Jour 351

Ce qui je regrette le plus, c'est que Damien n'ait même pas attendu que je souffle mes bougies pour partir. On aurait pu faire les vieux ensemble, on aurait bien rigolé tous les deux.
Au lieu de ça, j'ai eu droit à un petit repas préparé par mon fils et qu'on a mangé à la va-vite devant un film en attendant qu'il soit l'heure d'aller travailler.
Ce n'est pas vraiment comme ça que j'avais imaginé mon dernier anniversaire. Mais je ne peux pas en vouloir aux autres. Moi non plus, je n'avais pas trop la tête à ça. Mais Achille a quand même voulu marquer le coup, peut-être en pensant me redonner un peu le sourire. Et ça a marché, l'espace de quelques minutes. Et puis la réalité a repris ses droits. Mais rien que pour ces quelques instants, je ne l'en aime que plus, si c'est possible.

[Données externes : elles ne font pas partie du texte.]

/-- Who issued an operation: a facet's unit, an instruction's signal (its index), a sequencer's fetch, a chord context. -/
inductive OpOwner where
  | facet (f : Nat) (u : FUnit)
  | signal (f : Nat) (index : Nat)
  | fetch (f : Nat) (k : FetchKind)
  | chord (e : Nat) (p : Nat)
  | nobody
  deriving DecidableEq, Repr

/-- An operation in flight, by its tag; `dead` once it has timed out (R298). -/
structure RemOp where
  job : RemJob
  owner : OpOwner
  part : Nat
  since : Nat
  dead : Bool
  deriving DecidableEq, Repr

/-- Transaction types on the wire (11, TTYPE). -/
inductive TxKind where
  | put | getReq | atomic | signal | ack | getData | atomicRet | nack | control
  deriving DecidableEq, Repr

/-- A transaction handed to the router; a CONTROL message leaves by the port it names (R305). -/
structure Tx where
  kind : TxKind
  header : TxHeader
  data : List Byte
  port : Option Nat := none
  deriving DecidableEq, Repr

/-- What follows once an operation's writes have landed: an ACK, the bytes that its contributions found, for an issuer of this
vertex those at their destination, or, of a completion record, its interrupt and DONE_CTR (R391, R393). -/
inductive TxBack where
  | ack (header : TxHeader)
  | prior (header : TxHeader)
  | issuer (o : OpOwner) (part : Nat) (job : RemJob)
  | record (queue : Nat) (doneCtr : Option Nat)
  deriving DecidableEq, Repr

/-- A PUT, ATOMIC or completion record that is complete once its writes have landed (R28, R262): its number, and what its contributions found,
by address. -/
structure TxDue where
  seq : Nat
  back : TxBack
  old : Mem
  deriving DecidableEq, Repr

/-- A flit in a buffer (R285, R289 to R291): its channel, its hop class, its destination, the flits of its train
still to come, whether it stands in the shared area, the port a CONTROL message leaves by, and its bits. -/
structure BufFlit where
  vc : Nat
  hop : Nat
  dst : Nat
  left : Nat
  shared : Bool
  port : Option Nat
  flit : BitVec 2048
  deriving DecidableEq, Repr

/-- Slots of a page that a MATMUL_KV in flight has written (R195): the space-0 offset of the page-table
entry, and how many. -/
structure KvPost where
  pte : Nat
  slots : Nat
  deriving DecidableEq, Repr

/-- An instruction in flight on a unit (R117, R118): its index, its words, its footprint, the refusal
to report at completion, the operations not yet issued, the tiles whose moves it waits for, the chord
context it takes part in, the page slots and sequence lengths its completion counts, when it issued, and the
DETAIL of its fault (R391). -/
structure InFlight where
  index : Nat
  ins : BitVec 256
  foot : List Range
  fault : BitVec 8
  todo : List RemJob
  tiles : List Nat
  ctx : Option (Nat × Nat)
  post : List KvPost
  lens : List (Nat × Nat)
  since : Nat
  detail : Word
  key : Nat × Nat := (0, 0)
  deriving DecidableEq, Repr

/-- A running program (R97, R98): the instructions fetched and not yet issued, those asked for, whether they are fetched
singly, the code of a fetch that was refused, whether the initial table is still to come, since when its next instruction
waits, and, where that wait is for a page pool, for the pool of which sequence (R116, R202). -/
structure Run where
  cl : Claimed
  pc : Nat
  buf : List (BitVec 256) := []
  asked : Nat := 0
  narrow : Bool := false
  fetchFail : Nat := 0
  tableDue : Bool := false
  table : SMap (BitVec 512)
  seeds : SMap (BitVec 64)
  control : Option InFlight
  array : Option InFlight
  vector : Option InFlight
  mover : Option InFlight
  waiting : Option Nat
  poolSeq : Option Nat := none
  stop : Option Stop
  posted : Bool
  deriving DecidableEq, Repr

Si seulement les circonstances avaient été différentes.
Et pour ne rien arranger à mon moral., je vais devoir redoubler d'efforts au boulot, tout en me fatiguant deux fois plus vite. Mon heure de gloire est passé, je ne vais plus pouvoir compter uniquement sur ma popularité. Parce qu'une petite vieille dans un lieu branché où les petits jeunes aiment se retrouver, ça fait un peu tache. Et personne ne veut voir ça. Ils n'ont pas besoin d'avoir un rappel de ce qui les attends quand ils sont là pour se détendre et oublier un peu le quotidien.
Peut-être qu'il est temps que je cherche un lieu de travail un peu plus approprié. Un truc plus calme, plus convivial, où les gens m'apprécieront à ma juste valeur et ne me jugeront pas seulement sur mon apparence.
Ça ne serait qu'anticiper l'inévitable. Il ne faut pas que je me voile la face. Il ne serait pas étonnant qu'on me pousse doucement vers la sortie en me demandant si je ne serais pas intéressée par une retraite bien méritée ou en me remisant dans un placard où personne ne me verra. 
Il n'y a même pas un maigre espoir qu'on me propose un poste de manager. Les critères de bases sont les mêmes pour tous les postes là bas.
Dire qu'il y a quelques jours, je me sentais si bien et je me voyais déjà au sommet. La chute sera plus dure, comme on dit.
Cette stupide catastrophe aurait pu nous rendre insensible aux ravages du temps, au lieu d'accélérer notre développement. J'ai comme l'impression que plus on vieillit, plus on se fait avoir.